▶ **TASK STATEMENT**
Please return every line in the following data that includes the string "slotOther".

▶ **MATERIAL SUPPLIED**
:::

/-- Where the Segment Ports, the timers of a connection, the rings and the context cache complete, and in what state (R366
to R370, R376, R381, R386 to R390, R399 to R401, R405). -/
def Obligations.LinkComplete : Prop := ∀ (s : State) (n : Fin 4) (c : BitVec 16) (r : Fin 32) (e : Fin 8),
  let pumped := forEach (List.finRange 8) s tenPump
  (∀ live : Bool, exec (.segLiveChange n live) s = .next (segTry (modSeg s n fun p => { p with live := live }) n)) ∧
  (∀ en : Bool, exec (.segCtlWrite n en) s = .next (segTry (setFld s (rTenSegCtl n.val) 0 0 (flag en)) n)) ∧
  (∀ (far : List (Nat × LineData)) (t : State), pumped.ten.segs[n].up = true →
    (castDue pumped n = true → trySend pumped n true far = some t → exec (.txDatagram n far) s = .next t) ∧
    ((castDue pumped n = false ∨ trySend pumped n true far = none) → trySend pumped n false far = some t →
      exec (.txDatagram n far) s = .next t)) ∧
  (∀ d : Datagram, s.ten.segs[n].up = true →
    let u := cntInc s (rTenRxCnt n.val)
    datagramOk u n d = true → hdrGood d.hdr = true →
    (isOpen u d.hdr.dstConn.toNat = true → respGood (connOf u d.hdr.dstConn.toNat) d.hdr = true) →
    exec (.rxDatagram n .whole d) s = .next (segDispatch u ⟨d.hdr, d.body, d.tag, d.srcPort⟩)) ∧
  (∀ late : Bool,
    let u := tenPump s (engOf c.toNat)
    let x := connOf u c.toNat
    x.mode = .opened → (x.owedNow = true ∨ 0 < x.owed ∧ (late = true ∨ fld u rTenAck 23 16 ≤ x.owed)) →
    exec (.ackSend c late) s = .next (ctlPush
      (modConn u c.toNat fun x => { x with owed := 0, owedNow := false, degr := degrBit u x }) c.toNat 0x10 x.ackPt
      (BitVec.ofNat 32 (flag (degrBit (modConn u c.toNat fun x => { x with owed := 0, owedNow := false, degr := degrBit u x }) x))))) ∧
  (let x := connOf s c.toNat
   x.mode = .opened →
    (let p := (x.stopAt.filter fun p => x.outst.any fun o => o.psn = p).getD x.una
     x.timer = true → x.outst ≠ [] → x.ackAt ≠ some s.beat.fclk →
      (retryOver s c.toNat p = true → x.rxAt ≠ some s.beat.fclk) → exec (.rtoExpiry c) s = .next (goBack
        (modConn (cntInc s rTenRtoCnt) c.toNat fun x => { x with rto := min 1000 (2 * x.rto) }) c.toNat p)) ∧
    (∀ cause : ErrCause, Answers (.connError c cause) s fun t => connOf t c.toNat = { x with
      mode := .error, cause := cause, timer := false, outst := [], stopAt := none, owed := 0, owedNow := false })) ∧
  (∀ (far : List (Nat × LineData)) (d : Fin 8) (j : Job), ringPosting pumped r = false → noticeNext pumped r = some (d, j) →
    (inDrain pumped = true → exec (.noticePost r far) s = .next (tenPump (modJob
      (if j.mute then pumped else nakSend pumped j.conn.toNat j.seg.hdr.psn 6) d j.num fun j => { j with met := true }) d)) ∧
    (inDrain pumped = false →
      let src : Fin 20 := Fin.ofNat 20 (8 + d.val)
      let a := ringCtl pumped r
      let u := if ringFull pumped r = true then ringRead (engineRead pumped src a) r far else pumped
      (ringFull pumped r = true → engineMay pumped src a = true) →
      (ringFull u r = true → exec (.noticePost r far) s = .next (tenPump (modJob u d j.num fun k => { k with
        wait := .posting (ringNote u r j.seg.hdr true), rids := [] }) d)) ∧
      (ringFull u r = false → engineBad u (ringAddr u r) = false →
        let q := ringReq u r d j
        exec (.noticePost r far) s = .next (tenPump (modJob
          { u with adm := { u.adm with wait := u.adm.wait ++ [q], nextRid := u.adm.nextRid + 1 } } d j.num fun k => { k with
            wait := .posting (ringNote u r j.seg.hdr false), rids := [q.rid] }) d)))) ∧
  (∀ v : Word64, rbit s (rTenRingA r.val) 63 = false → 4 ≤ fieldOf v 4 0 → fieldOf v 4 0 ≤ 16 →
    let u := setReg s (rTenRingA r.val)
      (packFields [(63, fieldOf v 63 63), (48, fieldOf v 59 48), (6, fieldOf v 47 6), (0, fieldOf v 4 0)])
    exec (.ringAWrite r v) s = .next (if bitOf v 63 then modTen u fun t => { t with
      rings := t.rings.set r { t.rings[r] with prod := 0, phase := true } } else u)) ∧
  (∀ x : CtxEnt, (eng s e).ctx.find? (fun x => x.load) = some x → apertureMay s e (ctxLines s x.conn.toNat) = true →
    let u := apertureTaken s e (ctxLines s x.conn.toNat)
    exec (.ctxLoadDone e) s = .next (loadTry (if ctxLoads u x.conn.toNat then segsGo (modEng u e fun g => { g with
        ctx := (g.ctx.filter fun y => y.conn ≠ x.conn) ++ [{ x with load := false, dirty := false }] }) e
      else loadFail (ctxDrop u e x.conn) x.conn.toNat) e)) ∧
  (∀ (x : RkeyEnt) (k : Rkey), (eng s e).ctx.find? (fun x => x.load) = none → (eng s e).rkeys.find? (fun x => x.load) = some x →
    apertureMay s e [rkeyBase s x.idx] = true →
    let u := apertureTaken s e [rkeyBase s x.idx]
    rkeyRead u x.idx = some k → exec (.ctxLoadDone e) s = .next (modEng u e fun g => { g with
      rkeys := (g.rkeys.filter fun y => y.idx ≠ x.idx) ++ [⟨x.idx, false, k⟩] })) ∧
  (∀ v : CtxEnt, (eng s e).pend.findSome? (fun p =>
      if (ctxFind s p.hdr.dstConn.toNat).isNone ∧ 8 ≤ setUsed s e (ctxSet p.hdr.dstConn.toNat) then
        ctxVictim s e (ctxSet p.hdr.dstConn.toNat) else none) = some v → apertureMay s e (ctxLines s v.conn.toNat) = true →
    exec (.ctxEvict e) s = .next (loadTry (ctxBack (apertureTaken s e (ctxLines s v.conn.toNat)) e v) e))

/-- Where the connection and region key commands complete, and in what state (R394, R395, R400, R404, R406, R407, R410). -/
def Obligations.ConnectionCommandsComplete : Prop := ∀ s : State,
  let c := connSel s
  let go (op : Nat) := modTen (setFld s rTenConnCmd 3 0 op) fun t => { t with connRes := 0 }
  let done (i : Instr) (u : State) (res : BitVec 3) := exec i s = .next (connEnd u res)
  (s.ten.closing = [] →
    (∀ (kind : ConnKind) (v : State), cfgKind (go 1) = some kind →
      let x := connStaged (go 1) kind
      openBad (go 1) c x = false → pinFull (go 1) c x = false → ctxPlace (go 1) c = some v →
      let w := connEnd (modTen (cntInc (ctxWrite (ctxPut (modConn v c fun _ => x) c false) c) rTenCtxWbCnt) fun t =>
        { t with keyVal := 0 }) 1
      exec .connCmdOpen s = .next (nbrOfConn (if 8 ≤ c ∧ c < 16 then markPump w else w) c)) ∧
    ((connOf s c).mode ≠ .free → exec .connCmdClose s = .next (closeTry (modTen (connEnd (go 2) 0) fun t => { t with
      closing := t.closing ++ [BitVec.ofNat 16 c] }) (BitVec.ofNat 16 c))) ∧
    (ctxHeld s c = true →
      let x := connOf s c
      let k := keyStaged (go 3)
      (x.mode = .opened → (slotOther x).mode = .empty → k.gen ≠ (keyActive x).gen → k.gen ∉ x.retired →
        done .connCmdInstall (ctxTouch (modConn (go 3) c fun x => setOther x k) c true) 1) ∧
      (x.mode ≠ .free → (slotOther x).mode = .ready →
        let u := modConn (go 4) c switched
        done .connCmdSwitch (ctxTouch (evd u 915 [BitVec.ofNat 32 c, (keyActive (connOf u c)).gen.setWidth 32]) c true) 1) ∧
      (x.mode ≠ .free → (slotOther x).mode = .draining → done .connCmdRetire (ctxTouch (modConn (go 5) c keyErased) c true) 1) ∧
      (x.mode = .opened → done .connCmdError (connError (go 6) c .command) 1)) ∧
    ((connOf s c).mode = .free ∨ ctxHeld s c = true →
      done .connCmdQuery (modTen (go 7) fun t => { t with connStat := connReport (go 7) c }) 1)) ∧
  (let i := rkeySel s
   let go (op : Nat) := setFld s rTenRkeyCmd 1 0 op
   ∀ k : Rkey,
    (rkeyRead (go 1) i = some k →
      let n := rkeyStaged (go 1) (k.gen + 1)
      k.mode = .invalid → n.base + n.size ≤ lmsTop (go 1) → (n.perm.getLsbD 3 = true → rbit (go 1) (rTenRingA n.ring.val) 63 = true) →
      n.perm ≠ 0 → exec .rkeyCmdCreate s = .next (rkeyEnd (modTen (rkeyPut (go 1) i n) fun t => { t with
        rkeyVal := rkeyWord (go 1) i n.gen, rkeyLast := some i }) 1)) ∧
    (rkeyRead (go 2) i = some k → k.mode = .valid →
      let u := rkeyPut (go 2) i { k with mode := .revoking }
      exec .rkeyCmdRevoke s = .next (rkeyEnd (modTen u fun t => { t with
        engines := t.engines.map fun g => { g with
          jobs := g.jobs.map fun j => if j.rkey = some i ∧ jobInFlight u j then { j with snap := true } else j }
        revoke := t.revoke ++ [i], rkeyLast := some i }) 1)) ∧
    (rkeyRead (go 3) i = some k → exec .rkeyCmdQuery s = .next (rkeyEnd (modTen (go 3) fun t => { t with
      rkeyVal := rkeyWord (go 3) i k.gen, rkeyLast := some i }) 1))) ∧
  (let u := forEach (List.finRange 8) s tenPump
   exec .regionRevoked s = .next (forEach u.ten.revoke u revokeEnd))

/-- Where the Armature's commands complete, and in what state (R28, R101, R106, R414, R419 to R422). -/
def Obligations.ArmatureComplete : Prop := ∀ s : State,
  (s.arm.mode = .running → ∀ (unit : Fin 3) (pc : BitVec 48) (code : Word32),
    (Answers (.armDiverge unit pc) s fun t => t.arm.mode = .diverged) ∧
    (Answers (.armTcmErr true pc) s fun t => t.arm.mode = .tcmError) ∧
    (Answers (.fwHalt code) s fun t => t.arm.mode = .halted) ∧
    exec .armUpdate s = .next (armBoot s .update)) ∧
  (∀ pc : BitVec 48, exec (.armTcmErr false pc) s = .next (cntInc s rArmTcmCeCnt)) ∧
  (∀ b : BootRun, s.arm.boot = some b →
    let bs := b.bytes ++ (List.range 32768).map fun i => smGet 0 s.arm.win i
    exec .imgBlockDone s = .next (if !imgHeader bs then bootFail s 2
      else if imgNum bs 8 4 ≤ bs.length then bootWhole s b (bs.take (imgNum bs 8 4))
      else modArm s fun a => { a with boot := some { b with block := b.block + 1, bytes := bs, asked := s.beat.fclk } }) ∧
    (b.asked ≠ s.beat.fclk → exec .imgFetchTimeout s = .next (bootFail s 1))) ∧
  (s.arm.mode = .bootRom → s.arm.boot = none → s.pwr.rst = none →
    Answers .bootRomStart s fun t => t.arm.tcm = false ∧
      t.arm.boot = some ⟨if anyRetained s then .warm else .cold, 1, 0, [], false, s.beat.fclk⟩) ∧
  (∀ m : ArmMode, m ∈ [.diverged, .tcmError, .halted, .bootFailed] → s.arm.mode = m →
    exec .armRestart s = .next (armBoot s .resume)) ∧
  (s.arm.mode = .running → isReady s = false → exec .armReady s = .next
    (forEach (List.finRange 4) (forEach (List.finRange 8)
      (modFw (ev (setFld (if geomSet s then scrubDefault (readyFw s) else s) rArmCtl 31 31 1) 996) fun f => { f with waitMir := false })
      portUpTry) segTry)) ∧
  (isReady s = false → s.map.bcmd = none → (popChans s).all (fun c => decide ((chan s c).sch.hold = .run)) = true →
    Answers .bcmdInit s fun t => t.map.bcmd = some .init ∧ t.map.bprog = 0) ∧
  (s.map.bcmd = none → (s.arm.mode ≠ .running ∨ (warmRestore s).arm.mode = .running) →
    Answers .bcmdRebuild s fun t => t.map.bcmd = some .rebuild ∧ t.map.bprog = 0) ∧
  (s.map.bcmd = none → exec .bcmdPcInv s = .next { s with map := { s.map with pcache := [] } })

/-- Where the mailbox protocol's commands complete, and in what state (R423, R425, R436, R439). -/
def Obligations.MailboxProtocolComplete : Prop := ∀ (s : State) (m : Fin 4),
  ((mbx s m).mode = .idle ∨ (mbx s m).mode = .done → Answers (.mbxRing m) s fun t => (mbx t m).mode = .pending) ∧
  ((mbx s m).mode = .pending ∨ (mbx s m).mode = .busy → Answers (.mbxRing m) s fun t =>
    (mbx t m).mode = (mbx s m).mode ∧ (mbx t m).overrun = true) ∧
  ((mbx s m).mode = .done → (mbx s m).doneAt ≠ s.beat.fclk → exec (.mbxAck m) s = .next (modMbx s m fun b => { b with mode := .idle })) ∧
  (s.arm.mode = .running → mbxNext s = some m → Answers .mbxTake s fun t =>
    (mbx t m).mode = .busy ∧ (mbx t m).req = [] ∧ t.fw.rr = m ∧
    (mbx t m).cur = some ((List.range 256).map fun i => smGet 0 (mbx s m).req i)) ∧
  (∀ bs : List Byte, s.arm.mode = .running → (mbx s m).mode = .busy → (mbx s m).ans = some bs →
    Answers (.mbxRespond m) s fun t => (mbx t m).mode = .done ∧ (mbx t m).ans = none ∧
      (mbx t m).rsp = bs.zipIdx.foldl (fun q x => smSet 0 q x.2 x.1) []) ∧
  (∀ req : List Byte, mbxCur s m = some req → mbxOps.contains (argN req 0 2) = false →
    exec (.badOpcode m) s = .next (mbxAnswer s m req 2 [])) ∧
  (s.arm.mode = .running → s.cure.mstate = .stalled → exec .twinTimeout s = .next
    (if (curCtl s 2).cure.mstate = .degraded then curCtl s 2 else modFw (curCtl s 2) fun f => { f with double := true }))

:::

▶ **EXERCISE SOLUTION**
      (x.mode = .opened → (slotOther x).mode = .empty → k.gen ≠ (keyActive x).gen → k.gen ∉ x.retired →
      (x.mode ≠ .free → (slotOther x).mode = .ready →
      (x.mode ≠ .free → (slotOther x).mode = .draining → done .connCmdRetire (ctxTouch (modConn (go 5) c keyErased) c true) 1) ∧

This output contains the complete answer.